[Start of Attachment]

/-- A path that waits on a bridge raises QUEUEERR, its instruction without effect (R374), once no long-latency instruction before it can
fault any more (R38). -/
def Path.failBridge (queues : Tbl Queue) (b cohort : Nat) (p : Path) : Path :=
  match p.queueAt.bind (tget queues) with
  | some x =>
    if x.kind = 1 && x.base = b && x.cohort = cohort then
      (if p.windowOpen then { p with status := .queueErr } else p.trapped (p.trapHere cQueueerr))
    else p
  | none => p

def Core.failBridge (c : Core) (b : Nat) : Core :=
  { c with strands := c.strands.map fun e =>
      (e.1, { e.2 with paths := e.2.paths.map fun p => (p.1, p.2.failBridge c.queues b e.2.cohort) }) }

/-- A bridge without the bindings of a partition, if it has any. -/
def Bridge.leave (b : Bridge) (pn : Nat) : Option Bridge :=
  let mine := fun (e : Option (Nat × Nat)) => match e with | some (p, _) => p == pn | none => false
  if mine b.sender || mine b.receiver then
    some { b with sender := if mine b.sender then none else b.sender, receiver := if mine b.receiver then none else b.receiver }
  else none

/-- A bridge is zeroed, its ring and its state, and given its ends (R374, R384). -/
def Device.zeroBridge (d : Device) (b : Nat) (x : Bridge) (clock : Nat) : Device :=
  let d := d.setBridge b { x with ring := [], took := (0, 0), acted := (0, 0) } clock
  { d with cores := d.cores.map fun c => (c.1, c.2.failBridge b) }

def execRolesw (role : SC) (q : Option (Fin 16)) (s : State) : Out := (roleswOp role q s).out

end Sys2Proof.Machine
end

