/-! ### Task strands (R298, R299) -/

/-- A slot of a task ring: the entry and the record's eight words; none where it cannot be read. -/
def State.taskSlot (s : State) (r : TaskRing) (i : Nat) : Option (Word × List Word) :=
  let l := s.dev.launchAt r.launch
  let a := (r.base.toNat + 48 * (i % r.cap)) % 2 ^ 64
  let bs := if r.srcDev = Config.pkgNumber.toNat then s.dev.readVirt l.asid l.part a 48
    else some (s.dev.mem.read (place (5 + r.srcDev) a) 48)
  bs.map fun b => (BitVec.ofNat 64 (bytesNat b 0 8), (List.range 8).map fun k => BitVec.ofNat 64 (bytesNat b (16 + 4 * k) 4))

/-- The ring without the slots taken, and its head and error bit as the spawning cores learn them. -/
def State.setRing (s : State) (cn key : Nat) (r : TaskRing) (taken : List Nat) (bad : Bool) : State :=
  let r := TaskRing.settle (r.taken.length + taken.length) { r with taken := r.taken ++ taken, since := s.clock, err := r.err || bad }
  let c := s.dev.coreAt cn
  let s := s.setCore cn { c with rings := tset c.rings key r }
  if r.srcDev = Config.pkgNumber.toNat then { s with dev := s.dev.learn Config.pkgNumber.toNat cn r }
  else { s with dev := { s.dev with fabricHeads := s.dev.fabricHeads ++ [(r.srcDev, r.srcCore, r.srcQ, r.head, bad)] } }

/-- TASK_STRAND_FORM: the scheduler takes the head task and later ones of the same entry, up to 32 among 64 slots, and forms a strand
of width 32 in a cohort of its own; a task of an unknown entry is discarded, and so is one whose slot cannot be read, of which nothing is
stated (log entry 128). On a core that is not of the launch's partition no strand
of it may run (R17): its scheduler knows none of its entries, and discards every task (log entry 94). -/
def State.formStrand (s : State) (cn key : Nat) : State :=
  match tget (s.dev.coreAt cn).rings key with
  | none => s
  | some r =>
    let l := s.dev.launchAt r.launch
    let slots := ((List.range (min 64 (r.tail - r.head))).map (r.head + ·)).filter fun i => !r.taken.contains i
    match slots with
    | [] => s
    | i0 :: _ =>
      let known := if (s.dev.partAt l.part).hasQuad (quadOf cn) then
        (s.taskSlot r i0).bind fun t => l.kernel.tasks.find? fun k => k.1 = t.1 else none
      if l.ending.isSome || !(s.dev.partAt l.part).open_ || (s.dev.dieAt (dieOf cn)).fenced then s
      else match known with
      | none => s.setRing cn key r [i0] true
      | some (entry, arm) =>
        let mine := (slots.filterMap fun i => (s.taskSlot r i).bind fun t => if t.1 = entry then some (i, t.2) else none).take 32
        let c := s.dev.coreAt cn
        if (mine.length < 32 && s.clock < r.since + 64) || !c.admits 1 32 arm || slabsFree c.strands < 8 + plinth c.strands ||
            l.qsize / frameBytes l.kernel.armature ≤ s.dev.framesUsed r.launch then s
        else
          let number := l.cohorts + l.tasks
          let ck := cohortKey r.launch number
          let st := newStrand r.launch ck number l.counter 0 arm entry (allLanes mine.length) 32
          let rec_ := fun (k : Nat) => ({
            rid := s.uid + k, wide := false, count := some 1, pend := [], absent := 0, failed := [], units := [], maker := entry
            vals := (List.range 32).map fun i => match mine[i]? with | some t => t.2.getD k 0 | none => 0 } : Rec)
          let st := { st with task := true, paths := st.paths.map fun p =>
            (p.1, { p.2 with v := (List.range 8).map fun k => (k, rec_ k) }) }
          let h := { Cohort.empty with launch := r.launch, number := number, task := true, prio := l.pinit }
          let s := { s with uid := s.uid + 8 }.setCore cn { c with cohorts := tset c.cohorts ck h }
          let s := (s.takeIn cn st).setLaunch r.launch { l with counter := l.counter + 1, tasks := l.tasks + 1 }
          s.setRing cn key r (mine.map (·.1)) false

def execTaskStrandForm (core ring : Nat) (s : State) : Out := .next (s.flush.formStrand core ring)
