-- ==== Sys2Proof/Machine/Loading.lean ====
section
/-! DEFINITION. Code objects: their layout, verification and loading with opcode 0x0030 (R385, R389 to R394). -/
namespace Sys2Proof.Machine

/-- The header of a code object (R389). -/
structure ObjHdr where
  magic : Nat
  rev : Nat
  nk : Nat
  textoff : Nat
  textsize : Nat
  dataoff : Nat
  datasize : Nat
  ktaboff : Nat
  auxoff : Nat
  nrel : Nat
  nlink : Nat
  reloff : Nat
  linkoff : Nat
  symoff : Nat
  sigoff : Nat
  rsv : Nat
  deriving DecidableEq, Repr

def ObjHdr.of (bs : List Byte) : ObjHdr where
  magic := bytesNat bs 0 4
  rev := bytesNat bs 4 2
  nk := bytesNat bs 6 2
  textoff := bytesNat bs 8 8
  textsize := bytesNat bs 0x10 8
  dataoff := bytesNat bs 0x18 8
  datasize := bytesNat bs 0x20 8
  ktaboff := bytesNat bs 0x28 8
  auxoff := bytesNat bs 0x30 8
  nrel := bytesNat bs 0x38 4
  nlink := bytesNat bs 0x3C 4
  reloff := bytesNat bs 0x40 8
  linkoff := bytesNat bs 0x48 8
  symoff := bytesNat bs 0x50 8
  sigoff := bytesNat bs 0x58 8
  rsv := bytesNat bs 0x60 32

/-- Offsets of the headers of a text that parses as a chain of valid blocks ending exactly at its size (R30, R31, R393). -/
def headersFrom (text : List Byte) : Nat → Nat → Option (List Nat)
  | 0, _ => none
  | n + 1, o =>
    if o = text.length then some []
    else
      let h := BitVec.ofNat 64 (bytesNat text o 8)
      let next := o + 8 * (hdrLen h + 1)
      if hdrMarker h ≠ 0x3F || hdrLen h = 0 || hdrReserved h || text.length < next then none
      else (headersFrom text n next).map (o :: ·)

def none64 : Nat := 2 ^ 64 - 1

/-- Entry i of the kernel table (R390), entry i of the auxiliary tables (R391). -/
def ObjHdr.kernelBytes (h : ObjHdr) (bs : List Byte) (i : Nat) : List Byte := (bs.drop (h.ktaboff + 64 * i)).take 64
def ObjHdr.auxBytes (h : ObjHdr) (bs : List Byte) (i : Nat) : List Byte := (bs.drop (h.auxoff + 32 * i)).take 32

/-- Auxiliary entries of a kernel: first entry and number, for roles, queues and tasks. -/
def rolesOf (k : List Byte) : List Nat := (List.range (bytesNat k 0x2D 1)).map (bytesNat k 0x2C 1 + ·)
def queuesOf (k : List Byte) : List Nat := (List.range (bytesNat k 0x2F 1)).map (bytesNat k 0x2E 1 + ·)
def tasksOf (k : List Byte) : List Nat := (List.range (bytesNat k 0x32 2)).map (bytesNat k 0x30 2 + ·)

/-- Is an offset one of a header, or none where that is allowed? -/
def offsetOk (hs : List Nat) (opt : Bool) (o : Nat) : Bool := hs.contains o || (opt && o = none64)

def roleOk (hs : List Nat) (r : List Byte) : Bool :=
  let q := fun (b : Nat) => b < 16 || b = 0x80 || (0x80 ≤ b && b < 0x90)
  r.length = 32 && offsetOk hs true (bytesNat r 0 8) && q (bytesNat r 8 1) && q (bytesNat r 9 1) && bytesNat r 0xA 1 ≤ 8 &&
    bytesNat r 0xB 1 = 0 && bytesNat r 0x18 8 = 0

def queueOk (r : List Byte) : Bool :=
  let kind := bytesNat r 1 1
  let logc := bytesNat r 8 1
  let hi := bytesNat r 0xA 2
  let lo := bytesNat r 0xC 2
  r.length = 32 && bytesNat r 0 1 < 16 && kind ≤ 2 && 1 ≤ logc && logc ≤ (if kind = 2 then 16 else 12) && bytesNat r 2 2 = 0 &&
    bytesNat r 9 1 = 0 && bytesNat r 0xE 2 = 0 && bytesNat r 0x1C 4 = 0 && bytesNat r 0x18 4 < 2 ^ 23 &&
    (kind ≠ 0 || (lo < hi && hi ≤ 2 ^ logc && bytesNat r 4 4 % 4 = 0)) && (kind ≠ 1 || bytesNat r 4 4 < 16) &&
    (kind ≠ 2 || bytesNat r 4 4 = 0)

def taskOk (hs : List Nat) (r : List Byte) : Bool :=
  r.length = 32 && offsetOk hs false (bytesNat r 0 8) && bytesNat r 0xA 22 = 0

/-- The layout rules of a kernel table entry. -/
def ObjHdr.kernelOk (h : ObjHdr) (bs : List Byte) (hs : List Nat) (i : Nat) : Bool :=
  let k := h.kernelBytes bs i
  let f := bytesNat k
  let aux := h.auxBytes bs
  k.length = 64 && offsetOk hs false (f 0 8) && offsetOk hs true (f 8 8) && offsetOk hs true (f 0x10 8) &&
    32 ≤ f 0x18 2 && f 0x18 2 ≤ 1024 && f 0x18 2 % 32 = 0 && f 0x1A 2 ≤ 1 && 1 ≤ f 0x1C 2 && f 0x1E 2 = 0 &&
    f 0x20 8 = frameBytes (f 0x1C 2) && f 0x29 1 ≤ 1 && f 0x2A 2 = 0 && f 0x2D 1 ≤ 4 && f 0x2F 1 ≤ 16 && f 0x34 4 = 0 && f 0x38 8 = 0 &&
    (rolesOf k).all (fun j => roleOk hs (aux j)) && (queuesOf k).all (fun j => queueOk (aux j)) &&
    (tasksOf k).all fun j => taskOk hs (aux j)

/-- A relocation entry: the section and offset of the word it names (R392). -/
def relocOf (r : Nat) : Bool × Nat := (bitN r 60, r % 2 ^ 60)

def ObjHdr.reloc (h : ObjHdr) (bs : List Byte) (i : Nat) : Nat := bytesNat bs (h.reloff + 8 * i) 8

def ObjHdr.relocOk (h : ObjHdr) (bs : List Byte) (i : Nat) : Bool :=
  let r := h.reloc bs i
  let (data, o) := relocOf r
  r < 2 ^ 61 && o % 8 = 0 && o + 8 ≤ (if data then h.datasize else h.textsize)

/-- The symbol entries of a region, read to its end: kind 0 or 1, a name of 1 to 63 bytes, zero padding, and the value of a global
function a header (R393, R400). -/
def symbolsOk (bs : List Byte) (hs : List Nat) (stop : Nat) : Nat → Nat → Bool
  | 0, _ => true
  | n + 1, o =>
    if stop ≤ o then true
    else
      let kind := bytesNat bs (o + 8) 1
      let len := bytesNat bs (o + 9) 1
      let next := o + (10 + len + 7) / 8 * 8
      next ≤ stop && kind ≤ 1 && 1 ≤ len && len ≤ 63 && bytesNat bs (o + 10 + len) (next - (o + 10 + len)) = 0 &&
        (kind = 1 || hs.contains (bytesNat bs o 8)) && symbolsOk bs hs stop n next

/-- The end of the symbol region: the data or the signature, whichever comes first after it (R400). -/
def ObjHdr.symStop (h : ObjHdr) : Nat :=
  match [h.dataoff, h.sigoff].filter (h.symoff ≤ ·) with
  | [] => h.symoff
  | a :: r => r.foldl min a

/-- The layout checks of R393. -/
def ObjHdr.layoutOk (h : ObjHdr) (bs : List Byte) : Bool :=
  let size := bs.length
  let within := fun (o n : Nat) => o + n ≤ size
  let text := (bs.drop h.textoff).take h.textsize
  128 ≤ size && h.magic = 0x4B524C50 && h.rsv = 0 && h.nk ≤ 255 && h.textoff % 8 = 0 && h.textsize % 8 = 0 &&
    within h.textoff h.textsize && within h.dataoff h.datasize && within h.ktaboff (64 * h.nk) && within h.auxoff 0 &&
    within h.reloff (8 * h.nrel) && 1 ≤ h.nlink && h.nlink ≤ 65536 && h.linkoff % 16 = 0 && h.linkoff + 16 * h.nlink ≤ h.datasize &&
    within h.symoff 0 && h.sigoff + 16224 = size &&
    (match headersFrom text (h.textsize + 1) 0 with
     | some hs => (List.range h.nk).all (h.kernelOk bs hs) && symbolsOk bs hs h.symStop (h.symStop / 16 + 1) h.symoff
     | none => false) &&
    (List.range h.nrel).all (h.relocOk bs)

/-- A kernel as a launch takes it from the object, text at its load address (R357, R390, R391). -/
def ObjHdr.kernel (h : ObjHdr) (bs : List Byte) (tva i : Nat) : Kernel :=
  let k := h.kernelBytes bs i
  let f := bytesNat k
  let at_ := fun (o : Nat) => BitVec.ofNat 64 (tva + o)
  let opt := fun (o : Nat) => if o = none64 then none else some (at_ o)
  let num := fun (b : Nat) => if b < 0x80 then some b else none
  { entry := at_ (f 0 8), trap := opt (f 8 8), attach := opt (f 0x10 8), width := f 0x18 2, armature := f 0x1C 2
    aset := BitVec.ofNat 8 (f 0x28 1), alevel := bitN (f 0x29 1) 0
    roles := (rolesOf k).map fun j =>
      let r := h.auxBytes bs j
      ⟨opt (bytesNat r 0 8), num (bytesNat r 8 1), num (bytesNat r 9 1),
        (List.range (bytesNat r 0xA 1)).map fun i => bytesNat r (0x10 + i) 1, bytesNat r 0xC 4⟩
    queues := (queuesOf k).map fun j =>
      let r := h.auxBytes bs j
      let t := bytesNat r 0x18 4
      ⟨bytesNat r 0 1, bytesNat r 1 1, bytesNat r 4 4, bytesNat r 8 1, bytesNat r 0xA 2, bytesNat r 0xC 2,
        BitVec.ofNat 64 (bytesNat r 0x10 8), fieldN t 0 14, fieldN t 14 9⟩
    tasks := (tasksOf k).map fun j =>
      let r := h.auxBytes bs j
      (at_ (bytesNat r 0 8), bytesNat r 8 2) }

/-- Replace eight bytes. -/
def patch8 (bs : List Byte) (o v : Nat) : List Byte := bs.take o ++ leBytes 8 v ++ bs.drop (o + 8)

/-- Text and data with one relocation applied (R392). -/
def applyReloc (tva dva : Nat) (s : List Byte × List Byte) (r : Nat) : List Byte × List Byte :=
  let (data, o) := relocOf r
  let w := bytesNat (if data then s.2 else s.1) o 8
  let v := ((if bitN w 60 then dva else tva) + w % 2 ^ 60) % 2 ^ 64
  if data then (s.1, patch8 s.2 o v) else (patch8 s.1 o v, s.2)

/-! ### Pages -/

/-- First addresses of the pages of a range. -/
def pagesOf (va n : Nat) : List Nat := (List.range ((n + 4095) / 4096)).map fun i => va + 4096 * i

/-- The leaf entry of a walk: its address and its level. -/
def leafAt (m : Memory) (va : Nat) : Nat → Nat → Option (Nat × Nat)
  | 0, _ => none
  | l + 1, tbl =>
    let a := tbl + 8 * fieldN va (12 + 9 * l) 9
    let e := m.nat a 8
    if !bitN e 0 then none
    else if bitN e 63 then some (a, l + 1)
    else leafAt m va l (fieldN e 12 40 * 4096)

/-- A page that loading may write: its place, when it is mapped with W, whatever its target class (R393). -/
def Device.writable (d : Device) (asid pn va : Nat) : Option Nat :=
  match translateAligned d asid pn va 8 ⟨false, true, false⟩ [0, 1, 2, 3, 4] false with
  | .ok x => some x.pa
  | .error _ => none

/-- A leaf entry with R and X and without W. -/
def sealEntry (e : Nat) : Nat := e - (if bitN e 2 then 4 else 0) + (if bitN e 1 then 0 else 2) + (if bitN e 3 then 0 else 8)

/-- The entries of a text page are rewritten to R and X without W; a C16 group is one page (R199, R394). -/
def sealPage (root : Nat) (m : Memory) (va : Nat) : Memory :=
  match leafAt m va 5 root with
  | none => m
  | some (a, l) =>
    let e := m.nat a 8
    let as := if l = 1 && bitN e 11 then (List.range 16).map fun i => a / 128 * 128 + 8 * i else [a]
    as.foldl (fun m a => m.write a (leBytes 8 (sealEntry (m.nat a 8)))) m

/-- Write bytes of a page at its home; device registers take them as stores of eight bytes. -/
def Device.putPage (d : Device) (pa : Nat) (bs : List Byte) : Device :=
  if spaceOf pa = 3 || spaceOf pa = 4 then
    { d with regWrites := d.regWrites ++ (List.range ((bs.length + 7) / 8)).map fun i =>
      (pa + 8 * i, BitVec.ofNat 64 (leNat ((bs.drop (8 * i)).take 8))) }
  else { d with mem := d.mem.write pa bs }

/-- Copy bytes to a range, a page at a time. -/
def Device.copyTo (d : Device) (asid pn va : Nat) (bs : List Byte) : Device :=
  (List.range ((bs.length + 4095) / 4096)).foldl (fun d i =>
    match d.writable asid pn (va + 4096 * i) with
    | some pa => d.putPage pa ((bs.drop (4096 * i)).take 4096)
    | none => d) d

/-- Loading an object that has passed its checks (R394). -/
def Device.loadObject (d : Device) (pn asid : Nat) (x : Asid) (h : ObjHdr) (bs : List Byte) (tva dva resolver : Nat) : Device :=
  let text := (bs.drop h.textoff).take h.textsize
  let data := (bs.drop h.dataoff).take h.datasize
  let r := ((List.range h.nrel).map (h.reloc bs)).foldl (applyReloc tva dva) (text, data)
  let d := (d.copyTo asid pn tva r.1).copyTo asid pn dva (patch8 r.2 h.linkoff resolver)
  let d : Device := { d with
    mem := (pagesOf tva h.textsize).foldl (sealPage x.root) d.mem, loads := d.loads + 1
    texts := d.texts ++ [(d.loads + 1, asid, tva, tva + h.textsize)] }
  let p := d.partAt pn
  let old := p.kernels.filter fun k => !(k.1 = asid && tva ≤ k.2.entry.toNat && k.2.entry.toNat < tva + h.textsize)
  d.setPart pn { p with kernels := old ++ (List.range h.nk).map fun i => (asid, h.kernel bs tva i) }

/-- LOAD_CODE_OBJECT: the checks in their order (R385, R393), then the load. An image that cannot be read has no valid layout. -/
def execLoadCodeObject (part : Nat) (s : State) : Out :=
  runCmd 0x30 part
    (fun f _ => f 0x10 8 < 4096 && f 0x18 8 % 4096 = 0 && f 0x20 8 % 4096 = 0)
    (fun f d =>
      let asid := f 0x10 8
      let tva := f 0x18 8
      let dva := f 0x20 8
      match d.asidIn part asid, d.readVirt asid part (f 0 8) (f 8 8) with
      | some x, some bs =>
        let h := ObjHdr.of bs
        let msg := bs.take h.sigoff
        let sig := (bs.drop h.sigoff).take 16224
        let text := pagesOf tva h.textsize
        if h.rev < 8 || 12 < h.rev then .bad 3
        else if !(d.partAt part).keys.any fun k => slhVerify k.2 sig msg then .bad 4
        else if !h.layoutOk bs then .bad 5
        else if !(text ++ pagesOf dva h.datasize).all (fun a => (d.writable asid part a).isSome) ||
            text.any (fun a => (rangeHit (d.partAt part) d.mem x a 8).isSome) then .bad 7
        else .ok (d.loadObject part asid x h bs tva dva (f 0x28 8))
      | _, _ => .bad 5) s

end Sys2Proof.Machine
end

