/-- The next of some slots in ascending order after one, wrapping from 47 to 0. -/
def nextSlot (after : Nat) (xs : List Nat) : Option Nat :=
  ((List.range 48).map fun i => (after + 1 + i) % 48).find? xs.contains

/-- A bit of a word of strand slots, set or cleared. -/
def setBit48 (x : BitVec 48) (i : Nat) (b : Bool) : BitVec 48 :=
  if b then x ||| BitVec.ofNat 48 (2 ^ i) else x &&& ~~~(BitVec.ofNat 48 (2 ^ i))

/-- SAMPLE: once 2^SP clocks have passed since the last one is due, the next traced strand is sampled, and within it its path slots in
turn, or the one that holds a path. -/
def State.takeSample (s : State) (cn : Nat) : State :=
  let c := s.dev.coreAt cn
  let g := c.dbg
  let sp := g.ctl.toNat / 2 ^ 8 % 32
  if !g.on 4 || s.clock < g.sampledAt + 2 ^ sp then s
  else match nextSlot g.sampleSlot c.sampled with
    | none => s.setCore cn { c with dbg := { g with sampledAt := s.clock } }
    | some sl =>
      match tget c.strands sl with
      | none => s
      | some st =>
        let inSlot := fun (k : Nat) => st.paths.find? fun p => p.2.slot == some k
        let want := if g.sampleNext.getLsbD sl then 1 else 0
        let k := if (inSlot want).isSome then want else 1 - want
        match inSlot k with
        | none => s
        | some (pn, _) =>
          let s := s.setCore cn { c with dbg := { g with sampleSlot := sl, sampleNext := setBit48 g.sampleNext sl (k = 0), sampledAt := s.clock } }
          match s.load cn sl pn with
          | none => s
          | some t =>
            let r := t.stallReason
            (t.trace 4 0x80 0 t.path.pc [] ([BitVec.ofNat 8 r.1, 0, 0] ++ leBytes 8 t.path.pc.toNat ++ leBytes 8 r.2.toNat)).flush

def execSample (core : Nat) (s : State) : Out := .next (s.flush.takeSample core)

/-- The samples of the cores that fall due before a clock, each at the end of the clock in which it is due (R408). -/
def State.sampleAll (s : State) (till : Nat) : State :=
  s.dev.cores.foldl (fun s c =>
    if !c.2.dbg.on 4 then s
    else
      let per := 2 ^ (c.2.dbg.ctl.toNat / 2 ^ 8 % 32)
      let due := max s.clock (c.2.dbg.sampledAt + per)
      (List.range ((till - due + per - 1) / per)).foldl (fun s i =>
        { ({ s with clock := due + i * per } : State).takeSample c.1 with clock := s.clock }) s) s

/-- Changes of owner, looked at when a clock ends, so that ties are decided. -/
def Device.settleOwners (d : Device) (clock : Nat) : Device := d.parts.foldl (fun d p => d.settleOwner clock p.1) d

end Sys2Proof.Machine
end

[End of Attachment]

◆ Task objective ◆
Out of the entries above, write out only the lines between the line holding "let p := d.partAt pn" and the line holding "47 to 0. -/", inclusive, each exactly as given.

◆ Completed exercise ◆
  let p := d.partAt pn
  let old := p.kernels.filter fun k => !(k.1 = asid && tva ≤ k.2.entry.toNat && k.2.entry.toNat < tva + h.textsize)
  d.setPart pn { p with kernels := old ++ (List.range h.nk).map fun i => (asid, h.kernel bs tva i) }

/-- LOAD_CODE_OBJECT: the checks in their order (R385, R393), then the load. An image that cannot be read has no valid layout. -/
def execLoadCodeObject (part : Nat) (s : State) : Out :=
  runCmd 0x30 part
    (fun f _ => f 0x10 8 < 4096 && f 0x18 8 % 4096 = 0 && f 0x20 8 % 4096 = 0)
    (fun f d =>
      let asid := f 0x10 8
      let tva := f 0x18 8
      let dva := f 0x20 8
      match d.asidIn part asid, d.readVirt asid part (f 0 8) (f 8 8) with
      | some x, some bs =>
        let h := ObjHdr.of bs
        let msg := bs.take h.sigoff
        let sig := (bs.drop h.sigoff).take 16224
        let text := pagesOf tva h.textsize
        if h.rev < 8 || 12 < h.rev then .bad 3
        else if !(d.partAt part).keys.any fun k => slhVerify k.2 sig msg then .bad 4
        else if !h.layoutOk bs then .bad 5
        else if !(text ++ pagesOf dva h.datasize).all (fun a => (d.writable asid part a).isSome) ||
            text.any (fun a => (rangeHit (d.partAt part) d.mem x a 8).isSome) then .bad 7
        else .ok (d.loadObject part asid x h bs tva dva (f 0x28 8))
      | _, _ => .bad 5) s

end Sys2Proof.Machine
end

/-- The next of some slots in ascending order after one, wrapping from 47 to 0. -/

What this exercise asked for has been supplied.